[Stored data entries]
theorem getD_map_dropParity (k : Bytes) (j : Nat) : (k.map dropParity).getD j 0#8 = dropParity (k.getD j 0#8) :=
  List.getD_map k 0#8 dropParity

/-- A bit of the key whose number is no multiple of 8 is no parity bit (R150). -/
theorem bitAt_bitsOfBytes_map_dropParity (k : Bytes) (hk : k.length = 8) (t : Nat) (ht : t - 1 < 64)
    (hbit : (t - 1) % 8 < 7) : bitAt (bitsOfBytes (k.map dropParity)) t = bitAt (bitsOfBytes k) t := by
  rw [bitAt, bitAt, getMsbD_bitsOfBytes _ (by simpa using hk) _ ht, getMsbD_bitsOfBytes k hk _ ht, getD_map_dropParity,
    getMsbD_dropParity _ _ hbit]

/-- R153: `PC1` selects no bit whose number is a multiple of 8. -/
theorem tablePC1_no_parity : ∀ t ∈ tablePC1, t - 1 < 64 ∧ (t - 1) % 8 < 7 := by decide

theorem permute_congr {n : Nat} (m : Nat) (T : List Nat) (x y : BitVec n) (h : ∀ t ∈ T, bitAt x t = bitAt y t) :
    permute m T x = permute m T y := by
  rw [permute, permute, List.map_congr_left h]

theorem permute_PC1_map_dropParity (k : Bytes) (hk : k.length = 8) :
    permute 56 tablePC1 (bitsOfBytes (k.map dropParity)) = permute 56 tablePC1 (bitsOfBytes k) :=
  permute_congr 56 tablePC1 _ _ fun t ht =>
    bitAt_bitsOfBytes_map_dropParity k hk t (tablePC1_no_parity t ht).1 (tablePC1_no_parity t ht).2

theorem desSubkeys_map_dropParity (k : Bytes) (hk : k.length = 8) : desSubkeys (k.map dropParity) = desSubkeys k := by
  rw [desSubkeys, desSubkeys, permute_PC1_map_dropParity k hk]

/-- R160: keys that differ only in their parity bits have the same round keys. -/
theorem desSubkeys_eq_of_map_dropParity_eq {k k' : Bytes} (hk : k.length = 8) (hk' : k'.length = 8)
    (h : k.map dropParity = k'.map dropParity) : desSubkeys k = desSubkeys k' := by
  rw [← desSubkeys_map_dropParity k hk, h, desSubkeys_map_dropParity k' hk']

/-! ### The weak key -/

/-- Every bit of `01..01` that `PC1` selects is 0, and so is every round key. -/
theorem desSubkeys_weakKey : desSubkeys (List.replicate 8 0x01#8) = List.replicate 16 0#48 := by decide +kernel

/-- Where the round keys read the same backwards, the two block functions are one. -/
theorem desEnc_eq_desDec_of_palindrome {k : Bytes} (h : (desSubkeys k).reverse = desSubkeys k) (x : Bytes) :
    desEnc k x = desDec k x := by
  rw [desEnc, desDec, h]

theorem desEnc_weakKey_eq_desDec (x : Bytes) :
    desEnc (List.replicate 8 0x01#8) x = desDec (List.replicate 8 0x01#8) x :=
  desEnc_eq_desDec_of_palindrome (by rw [desSubkeys_weakKey, List.reverse_replicate]) x

/-- Settles O50: the two inverse laws; keys alike but for parity have the same round keys; and under the weak key the
outer encryption is a decryption. -/
theorem desBlockFunctionsAreInverse : Obligations.DesBlockFunctionsAreInverse := by
  unfold Obligations.DesBlockFunctionsAreInverse
  refine ⟨fun k x _ hx => ⟨desDec_desEnc k x hx, desEnc_desDec k x hx⟩, fun k k' x hk hk' hmask => ?_, fun x hx => ?_⟩
  · have hkeys : desSubkeys k = desSubkeys k' := desSubkeys_eq_of_map_dropParity_eq hk hk' hmask
    exact ⟨by rw [desEnc, desEnc, hkeys], by rw [desDec, desDec, hkeys]⟩
  · rw [desEnc_weakKey_eq_desDec (desEnc _ x), desDec_desEnc _ x hx]

end Sys2Proof.Machine
end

§ **Work required**
Above are the lines; repeat exactly the ones from the line containing "permute 56 tablePC1 (bitsOfBytes (k.map" down to the line containing "rw [desSubkeys, desSubkeys, permute_PC1_map_dropParity", both inclusive.

§ **Task answer**
    permute 56 tablePC1 (bitsOfBytes (k.map dropParity)) = permute 56 tablePC1 (bitsOfBytes k) :=
  permute_congr 56 tablePC1 _ _ fun t ht =>
    bitAt_bitsOfBytes_map_dropParity k hk t (tablePC1_no_parity t ht).1 (tablePC1_no_parity t ht).2

theorem desSubkeys_map_dropParity (k : Bytes) (hk : k.length = 8) : desSubkeys (k.map dropParity) = desSubkeys k := by
  rw [desSubkeys, desSubkeys, permute_PC1_map_dropParity k hk]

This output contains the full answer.